K-Means Clustering - Data360_Analyze - Latest

Data360 Analyze Server Help

Product type
Software
Portfolio
Verify
Product family
Data360
Product
Data360 Analyze
Version
Latest
Language
English
Product name
Data360 Analyze
Title
Data360 Analyze Server Help
Copyright
2024
First publish date
2016
Last updated
2024-11-28
Published on
2024-11-28T15:26:57.181000

Classifies data into a specified number of clusters.

Tip: Before working with this node, there are a number of prerequisite steps, see Working with the Statistical and Predictive Analytics nodes.
Note: An additional Statistical and Predictive Analytics node pack license is required to run this node. See Applying a node pack license.This node processes data in-memory. Additional RAM will be required when processing data sets with a large volume of data.

The data are partitioned into k groups such that the "sum of squares" distance from the points to the assigned cluster centers is minimized. The node uses the Hartigan & Wong algorithm to partition the observations.

This node uses the embedded R engine to classify the input data using an "unsupervised" iterative refinement algorithm to identify the optimum cluster assignment for each of the observations. The algorithm randomly generates k initial cluster centers which are used for the cluster assignment and refinement process. To minimize cluster assignment errors due to the initial starting configuration, the node runs the algorithm multiple times with different starting configurations. You can optionally specify the number of starting configurations to be used. Within each run, the algorithm iteratively refines the cluster assignment until no changes in cluster assignment are made in an iteration or the maximum number of iterations is reached. You can optionally specify the maximum number of iterations to be performed.

The node considers the user-specified variables when performing the cluster analysis. The variables must have a numeric data type. The data are partitioned into the specified number of clusters - the permitted number of clusters ranges from 2 to N-1 where N is the number of observations (records) in the input data.

The K-Means algorithm is sensitive to differences in scale in the selected variables. To minimize the effects of scale on the cluster assignment, you can optionally specify that the data is to be standardized using "z-score" standardization.

The node provides a summary of the cluster assignment and details of the cluster assignment.

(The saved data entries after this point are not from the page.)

-- ==== Sys2Proof/Laws/Upsample.lean ====
section
/-! SUPPORT. The upsampler: what one line of samples becomes, and what a pass changes. -/

namespace Sys2Proof.Machine

/-! ### One line -/

/-- The interior outputs of a line of samples. -/
def interiorOf (cfg : Config) (L : Nat → Byte) : (n x : Nat) → List Byte
  | 0, _ => []
  | n + 1, x =>
    tap4 cfg.cf4a cfg.cf4b cfg.cf4c cfg.cf4d (L x) (L (x + 1)) (L (x + 2)) (L (x + 3)) ::
      tap4 cfg.cf4d cfg.cf4c cfg.cf4b cfg.cf4a (L x) (L (x + 1)) (L (x + 2)) (L (x + 3)) ::
        interiorOf cfg L n (x + 1)

/-- The outputs of a line of samples. -/
def lineOf (cfg : Config) (L : Nat → Byte) (w e : Nat) : List Byte :=
  let left := edgeOutputs cfg (L 0) (L 1) (L 2)
  let right := edgeOutputs cfg (L (e - 1)) (L (e - 2)) (L (e - 3))
  [left.1, left.2.1, left.2.2] ++ interiorOf cfg L (w - 3) 0 ++ [right.2.2, right.2.1, right.1]

theorem length_interiorOf (cfg : Config) (L : Nat → Byte) (n x : Nat) :
    (interiorOf cfg L n x).length = 2 * n := by
  induction n generalizing x with
  | zero => rfl
  | succ n ih => simp only [interiorOf, List.length_cons, ih]; omega

theorem length_lineOf (cfg : Config) (L : Nat → Byte) (w e : Nat) (h : 3 ≤ w) :
    (lineOf cfg L w e).length = 2 * w := by
  simp only [lineOf, List.length_append, length_interiorOf, List.length_cons, List.length_nil]
  omega

theorem interiorOf_even (cfg : Config) (L : Nat → Byte) (n x i : Nat) (h : i < n) :
    (interiorOf cfg L n x)[2 * i]? = some (tap4 cfg.cf4a cfg.cf4b cfg.cf4c cfg.cf4d
      (L (x + i)) (L (x + i + 1)) (L (x + i + 2)) (L (x + i + 3))) := by
  induction n generalizing x i with
  | zero => omega
  | succ n ih =>
    cases i with
    | zero => simp [interiorOf]
    | succ i =>
      have := ih (x + 1) i (by omega)
      simp only [interiorOf, show 2 * (i + 1) = 2 * i + 1 + 1 by omega, List.getElem?_cons_succ, this]
      simp only [show x + 1 + i = x + (i + 1) by omega]

theorem interiorOf_odd (cfg : Config) (L : Nat → Byte) (n x i : Nat) (h : i < n) :
    (interiorOf cfg L n x)[2 * i + 1]? = some (tap4 cfg.cf4d cfg.cf4c cfg.cf4b cfg.cf4a
      (L (x + i)) (L (x + i + 1)) (L (x + i + 2)) (L (x + i + 3))) := by
  induction n generalizing x i with
  | zero => omega
  | succ n ih =>
    cases i with
    | zero => simp [interiorOf]
    | succ i =>
      have := ih (x + 1) i (by omega)
      simp only [interiorOf, show 2 * (i + 1) + 1 = 2 * i + 1 + 1 + 1 by omega, List.getElem?_cons_succ, this]
      simp only [show x + 1 + i = x + (i + 1) by omega]

theorem interiorOutputs_ok (cfg : Config) (line : Nat → Eng Byte) (L : Nat → Byte) (n x : Nat)
    (h : ∀ i, x ≤ i → i < x + n + 3 → line i = .ok (L i)) :
    interiorOutputs cfg line n x = .ok (interiorOf cfg L n x) := by
  induction n generalizing x with
  | zero => rfl
  | succ n ih =>
    simp only [interiorOutputs, h x (by omega) (by omega), h (x + 1) (by omega) (by omega),
      h (x + 2) (by omega) (by omega), h (x + 3) (by omega) (by omega),
      ih (x + 1) fun i h1 h2 => h i (by omega) (by omega), bind, Except.bind, pure, Except.pure, interiorOf]

/-- A line whose samples are all there has its outputs. -/
theorem upsampleLine_ok (cfg : Config) (line : Nat → Eng Byte) (L : Nat → Byte) (w e : Nat) (hw : 3 ≤ w)
    (he : 3 ≤ e) (h : ∀ i, i < max w e → line i = .ok (L i)) :
    upsampleLine cfg line w e = .ok (lineOf cfg L w e) := by
  unfold upsampleLine
  rw [interiorOutputs_ok cfg line L (w - 3) 0 fun i _ h2 => h i (by omega)]
  simp only [h 0 (by omega), h 1 (by omega), h 2 (by omega), h (e - 1) (by omega), h (e - 2) (by omega),
    h (e - 3) (by omega), bind, Except.bind, pure, Except.pure, lineOf]

/-- Lines that all answer are laid out in order. -/
theorem upsampleLines_ok (one : Nat → Eng (List Byte)) (f : Nat → List Byte) (n i : Nat)
    (h : ∀ j, i ≤ j → j < i + n → one j = .ok (f j)) :
    upsampleLines one n i = .ok ((List.range n).map fun j => f (i + j)) := by
  induction n generalizing i with
  | zero => rfl
  | succ n ih =>
    simp only [upsampleLines, h i (by omega) (by omega), ih (i + 1) fun j h1 h2 => h j (by omega) (by omega),
      bind, Except.bind, pure, Except.pure, List.range_succ_eq_map, List.map_cons, List.map_map]
    congr 2
    refine List.map_congr_left fun j _ => ?_
    show f (i + 1 + j) = f (i + (j + 1))
    congr 1; omega

/-! ### What a line or a pass can do at all -/

theorem interiorOutputs_post (cfg : Config) (line : Nat → Eng Byte) (ab : State → Prop)
    (hl : ∀ i, Post (line i) (fun _ => True) ab True) (n x : Nat) :
    Post (interiorOutputs cfg line n x) (fun l => l.length = 2 * n) ab True := by
  induction n generalizing x with
  | zero => rfl
  | succ n ih =>
    simp only [interiorOutputs, post_bind, post_pure]
    refine (hl _).imp fun _ _ => (hl _).imp fun _ _ => (hl _).imp fun _ _ => (hl _).imp fun _ _ => ?_
    refine (ih (x + 1)).imp fun l hl => ?_
    simp only [List.length_cons, hl]; omega

theorem upsampleLine_post (cfg : Config) (line : Nat → Eng Byte) (w e : Nat) (ab : State → Prop)
    (hw : 3 ≤ w) (hl : ∀ i, Post (line i) (fun _ => True) ab True) :
    Post (upsampleLine cfg line w e) (fun l => l.length = 2 * w) ab True := by
  simp only [upsampleLine, post_bind, post_pure]
  refine (hl _).imp fun _ _ => (hl _).imp fun _ _ => (hl _).imp fun _ _ => ?_
  refine (interiorOutputs_post cfg line ab hl _ _).imp fun m hm => ?_
  refine (hl _).imp fun _ _ => (hl _).imp fun _ _ => (hl _).imp fun _ _ => ?_
  simp only [List.length_append, List.length_cons, List.length_nil, hm]
  omega

theorem upsampleLines_post (one : Nat → Eng (List Byte)) (ab : State → Prop) (m : Nat)
    (ho : ∀ i, Post (one i) (fun l => l.length = m) ab True) (n i : Nat) :
    Post (upsampleLines one n i) (fun ls => ls.length = n ∧ ∀ l ∈ ls, l.length = m) ab True := by
  induction n generalizing i with
  | zero => exact ⟨rfl, fun _ h => by cases h⟩
  | succ n ih =>
    simp only [upsampleLines, post_bind, post_pure]
    refine (ho i).imp fun l hl => (ih (i + 1)).imp fun ls hls => ?_
    refine ⟨by simp [hls.1], fun x hx => ?_⟩
    rcases List.mem_cons.mp hx with rfl | hx
    · exact hl
    · exact hls.2 x hx

theorem length_flatten_of {m : Nat} (ls : List (List Byte)) (h : ∀ l ∈ ls, l.length = m) :
    ls.flatten.length = ls.length * m := by
  induction ls with
  | nil => simp
  | cons l ls ih =>
    simp only [List.flatten_cons, List.length_append, List.length_cons, Nat.succ_mul,
      h l (List.mem_cons_self ..), ih fun x hx => h x (List.mem_cons_of_mem _ hx)]
    omega

theorem length_rowsOfColumns (cols : List (List Byte)) (n : Nat) :
    (rowsOfColumns cols n).length = n * cols.length := by
  simp [rowsOfColumns, List.length_flatMap, List.sum_replicate]

theorem Buffer.get_any (b : Buffer) (sp : Space) (i : Nat) (ab : State → Prop) :
    Post (b.get sp i) (fun _ => True) ab True :=
  (Buffer.get_post b sp i ab True fun _ => trivial).imp fun _ _ => trivial

theorem Comp.plane_post (c : Comp) (ab : State → Prop) :
    Post c.plane (fun b => c.pixels = some b) ab (c.pixels = none) := by
  unfold Comp.plane
  cases h : c.pixels with
  | none => exact (rfl : (none : Option Buffer) = none)
  | some b => exact (rfl : some b = some b)

/-- UPS_H: an upsampled plane of 2w · h bytes replaces the old one, or the DECODE ends with OUT_OF_MEMORY
and nothing changed before. -/
theorem upsH_post (k : Nat) (s : State) :
    Post (upsHOp k s) (fun t => ∃ c old bytes, s.comps[k]? = some c ∧ c.pixels = some old ∧
      bytes.length = c.height * (2 * c.width) ∧ 3 ≤ c.width ∧
      t = replacePlane k old { c with width := 2 * c.width, stride := 2 * c.width } bytes
        { s with live := s.live + 2 * c.width * c.height })
      (fun t => t = s.abort .outOfMemory) True := by
  unfold upsHOp
  rw [post_bind]
  refine Post.mono (getComp_post k s _) (fun c hc => ?_) (fun _ h => h) (fun _ => trivial)
  split
  · trivial
  · rw [post_bind]
    refine Post.mono (alloc_post _ s True) (fun r hr => ?_) (fun _ h => h.1) id
    rw [post_bind]
    refine Post.mono (Comp.plane_post c _) (fun old hold => ?_) (fun _ h => h) (fun _ => trivial)
    rw [post_bind]
    refine Post.imp (upsampleLines_post _ _ (2 * c.width)
      (fun y => upsampleLine_post s.cfg _ c.width _ _ (by omega) fun x => Buffer.get_any old .plane _ _)
      c.height 0) fun rows hrows => ?_
    refine ⟨c, old, rows.flatten, hc, hold, ?_, by omega, ?_⟩
    · rw [length_flatten_of rows hrows.2, hrows.1]
    · rw [hr.1]

/-- UPS_V: as UPS_H, with rows for columns. -/
theorem upsV_post (k : Nat) (s : State) :
    Post (upsVOp k s) (fun t => ∃ c old bytes, s.comps[k]? = some c ∧ c.pixels = some old ∧
      bytes.length = 2 * c.height * c.width ∧ 3 ≤ c.height ∧
      t = replacePlane k old { c with height := 2 * c.height, stride := c.width } bytes
        { s with live := s.live + c.width * (2 * c.height) })
      (fun t => t = s.abort .outOfMemory) True := by
  unfold upsVOp
  rw [post_bind]
  refine Post.mono (getComp_post k s _) (fun c hc => ?_) (fun _ h => h) (fun _ => trivial)
  split
  · trivial
  · rw [post_bind]
    refine Post.mono (alloc_post _ s True) (fun r hr => ?_) (fun _ h => h.1) id
    rw [post_bind]
    refine Post.mono (Comp.plane_post c _) (fun old hold => ?_) (fun _ h => h) (fun _ => trivial)
    rw [post_bind]
    refine Post.imp (upsampleLines_post _ _ (2 * c.height)
      (fun x => upsampleLine_post s.cfg _ c.height _ _ (by omega) fun y => Buffer.get_any old .plane _ _)
      c.width 0) fun cols hcols => ?_
    refine ⟨c, old, rowsOfColumns cols (2 * c.height), hc, hold, ?_, by omega, ?_⟩
    · rw [length_rowsOfColumns, hcols.1]
    · rw [hr.1]

/-- A plane whose rows are all there: `height` rows of `stride` bytes, every byte with a value. -/
def Comp.full (c : Comp) : Prop :=
  c.width ≤ c.stride ∧ ∃ b, c.pixels = some b ∧ ∀ j, j < c.height * c.stride → b.has j = true

theorem Buffer.get_has {b : Buffer} {i : Nat} (sp : Space) (h : b.has i = true) :
    b.get sp i = .ok ((b.mem.read i).getD 0) := by
  simp only [Buffer.has, Bool.and_eq_true, decide_eq_true_eq] at h
  obtain ⟨v, hv⟩ := Option.isSome_iff_exists.mp h.2
  rw [Buffer.get_ok sp h.1 hv, hv]
  rfl

theorem index_lt {x y h s : Nat} (hx : x < s) (hy : y < h) : y * s + x < h * s := by
  have := Nat.mul_le_mul_right s hy
  rw [Nat.succ_mul] at this
  omega

/-- UPS_H on a full plane of width 3 or more, with the memory granted: the rows it writes. -/
theorem upsH_ok {k : Nat} {s : State} {c : Comp} {old : Buffer} (hc : s.comps[k]? = some c)
    (hb : c.pixels = some old) (hw : 3 ≤ c.width) (hs : c.width ≤ c.stride)
    (hf : ∀ j, j < c.height * c.stride → old.has j = true)
    (hg : allocGrants s.cfg (2 * c.width * c.height) s.live = true) :
    upsHOp k s = .ok (replacePlane k old { c with width := 2 * c.width, stride := 2 * c.width }
      ((List.range c.height).map fun y =>
        lineOf s.cfg (fun x => (old.mem.read (y * c.stride + x)).getD 0) c.width (rightEdge s.cfg c)).flatten
      { s with live := s.live + 2 * c.width * c.height }) := by
  have hedge : 3 ≤ rightEdge s.cfg c ∧ rightEdge s.cfg c ≤ c.stride := by
    unfold rightEdge
    cases s.cfg.upsHEdge <;> simp <;> omega
  have hlines := upsampleLines_ok
    (fun y => upsampleLine s.cfg (fun x => old.get .plane (y * c.stride + x)) c.width (rightEdge s.cfg c))
    (fun y => lineOf s.cfg (fun x => (old.mem.read (y * c.stride + x)).getD 0) c.width (rightEdge s.cfg c))
    c.height 0 fun y _ hy => upsampleLine_ok s.cfg _ _ c.width _ hw hedge.1 fun x hx =>
      Buffer.get_has .plane (hf _ (index_lt (by omega) (by omega)))
  simp only [Nat.zero_add] at hlines
  unfold upsHOp
  simp only [getComp_ok hc, show ¬ c.width < 3 by omega, alloc, hg, Comp.plane, hb, hlines, if_true, if_false,
    bind, Except.bind, pure, Except.pure]

/-- UPS_V on a full plane of height 3 or more, with the memory granted: the columns it writes. -/
theorem upsV_ok {k : Nat} {s : State} {c : Comp} {old : Buffer} (hc : s.comps[k]? = some c)
    (hb : c.pixels = some old) (hh : 3 ≤ c.height) (hs : c.width ≤ c.stride)
    (hf : ∀ j, j < c.height * c.stride → old.has j = true)
    (hg : allocGrants s.cfg (c.width * (2 * c.height)) s.live = true) :
    upsVOp k s = .ok (replacePlane k old { c with height := 2 * c.height, stride := c.width }
      (rowsOfColumns ((List.range c.width).map fun x =>
        lineOf s.cfg (fun y => (old.mem.read (y * c.stride + x)).getD 0) c.height c.height) (2 * c.height))
      { s with live := s.live + c.width * (2 * c.height) }) := by
  have hlines := upsampleLines_ok
    (fun x => upsampleLine s.cfg (fun y => old.get .plane (y * c.stride + x)) c.height c.height)
    (fun x => lineOf s.cfg (fun y => (old.mem.read (y * c.stride + x)).getD 0) c.height c.height)
    c.width 0 fun x _ hx => upsampleLine_ok s.cfg _ _ c.height _ hh hh fun y hy =>
      Buffer.get_has .plane (hf _ (index_lt (by omega) (by omega)))
  simp only [Nat.zero_add] at hlines
  unfold upsVOp
  simp only [getComp_ok hc, show ¬ c.height < 3 by omega, alloc, hg, Comp.plane, hb, hlines, if_true, if_false,
    bind, Except.bind, pure, Except.pure]

/-- The bytes of rows laid out one after another. -/
theorem getElem_flatten_rows (f : Nat → List Byte) (m n : Nat) (hf : ∀ y, (f y).length = m) {y x : Nat}
    (hy : y < n) (hx : x < m) : ((List.range n).map f).flatten[y * m + x]? = (f y)[x]? := by
  induction n generalizing y f with
  | zero => omega
  | succ n ih =>
    rw [List.range_succ_eq_map, List.map_cons, List.map_map, List.flatten_cons]
    cases y with
    | zero =>
      rw [Nat.zero_mul, Nat.zero_add, List.getElem?_append_left (by rw [hf]; exact hx)]
    | succ y =>
      rw [Nat.succ_mul, List.getElem?_append_right (by rw [hf]; omega), hf,
        show y * m + m + x - m = y * m + x by omega]
      exact ih (f ∘ Nat.succ) (fun y => hf _) (by omega)

/-- The bytes of columns laid out row by row. -/
theorem getElem_rowsOfColumns (f : Nat → List Byte) (w n : Nat) {r x : Nat} (hr : r < n) (hx : x < w) :
    (rowsOfColumns ((List.range w).map f) n)[r * w + x]? = some ((f x).getD r 0) := by
  have hlen : ∀ r, (((List.range w).map f).map fun col => col.getD r 0).length = w := by simp
  have := getElem_flatten_rows (fun r => ((List.range w).map f).map fun col => col.getD r 0) w n hlen hr hx
  rw [rowsOfColumns, List.flatMap_def, this]
  simp [hx]

theorem replacePlane_comp {k : Nat} {s : State} {old : Buffer} {c : Comp} {bytes : List Byte} {d : Comp}
    (hc : s.comps[k]? = some d) : (replacePlane k old c bytes s).comps[k]? =
      some { c with pixels := some (Buffer.ofBytes bytes) } := by
  have hk : k < s.comps.length := (List.getElem?_eq_some_iff.mp hc).1
  rw [replacePlane, State.getElem_setComp]
  simp [State.release, hk]

theorem replacePlane_other {k j : Nat} {s : State} {old : Buffer} {c : Comp} {bytes : List Byte}
    (hj : j ≠ k) : (replacePlane k old c bytes s).comps[j]? = s.comps[j]? := by
  rw [replacePlane, State.getElem_setComp, if_neg (by simp [hj])]
  rfl

theorem replacePlane_memory {k : Nat} {s : State} {old : Buffer} {c : Comp} {bytes : List Byte}
    (h : s.memoryWf = true) : (replacePlane k old c bytes s).memoryWf = true :=
  State.memoryWf_setComp (s := s.release old.size) h (Buffer.wf_ofBytes bytes)

/-- The plane a pass leaves is full: every byte of it was written. -/
theorem full_ofBytes (c : Comp) (bytes : List Byte) (h : c.height * c.stride ≤ bytes.length)
    (hw : c.width ≤ c.stride) : ({ c with pixels := some (Buffer.ofBytes bytes) } : Comp).full := by
  refine ⟨hw, _, rfl, fun j hj => ?_⟩
  have : j < bytes.length := by simp only at hj; omega
  simp [Buffer.has, this]

end Sys2Proof.Machine
end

The solutionSummary pin provides a summary that indicates the number of observations assigned to each cluster, the "co-ordinates" of the mean of each of the derived clusters (the "centroids"), and statistics for the "within cluster sum of squares" and the ratio of the "between sum of squares" and "within cluster sum of squares".

The clusterData pin provides details of the cluster assignment which includes: the "co-ordinate" values of the variables for each observation together with the assigned cluster number, the "Type" set to "CLUSTER" and the "set" which is set to "CLUSTERx" where "x" is the assigned cluster number.

Powered by TIBCO®

Properties

ModelName

Optionally specify the name of a model which is displayed on the output data.

A model name must start with a letter and may contain any of the following:

  • letters
  • numbers
  • period character (".")
  • underscore ("_")

If not specified, a default model name "KMeans" is displayed on the output data.

Variables

Optionally specify the variables to be used, separated by commas.

By default, all the fields from the input data are used.

ClusterCount

Specify the number of clusters.

The number must be in the range from 2 to N-1, where N is the number of observations (input data records).

A value is required for this property.

MaxIterations

Optionally specify the maximum number of iterations of the algorithm used to assign items to clusters. A positive integer.

The default value is 10.

StartConfigurations

Optionally specify the number of random sets of initial observations that are to be used as the initial cluster centers when performing the cluster analysis. A positive integer.

The default value is 10.

TransformData

Optionally specify whether each of the fields in the input data are to be transformed. Choose from:

  • None - Do not transform the data.
  • Standardize - Apply a z-score standardization to each field in the input data.

The default value is None.

Inputs and outputs

Inputs: data.

Outputs: solutionSummary, clusterData.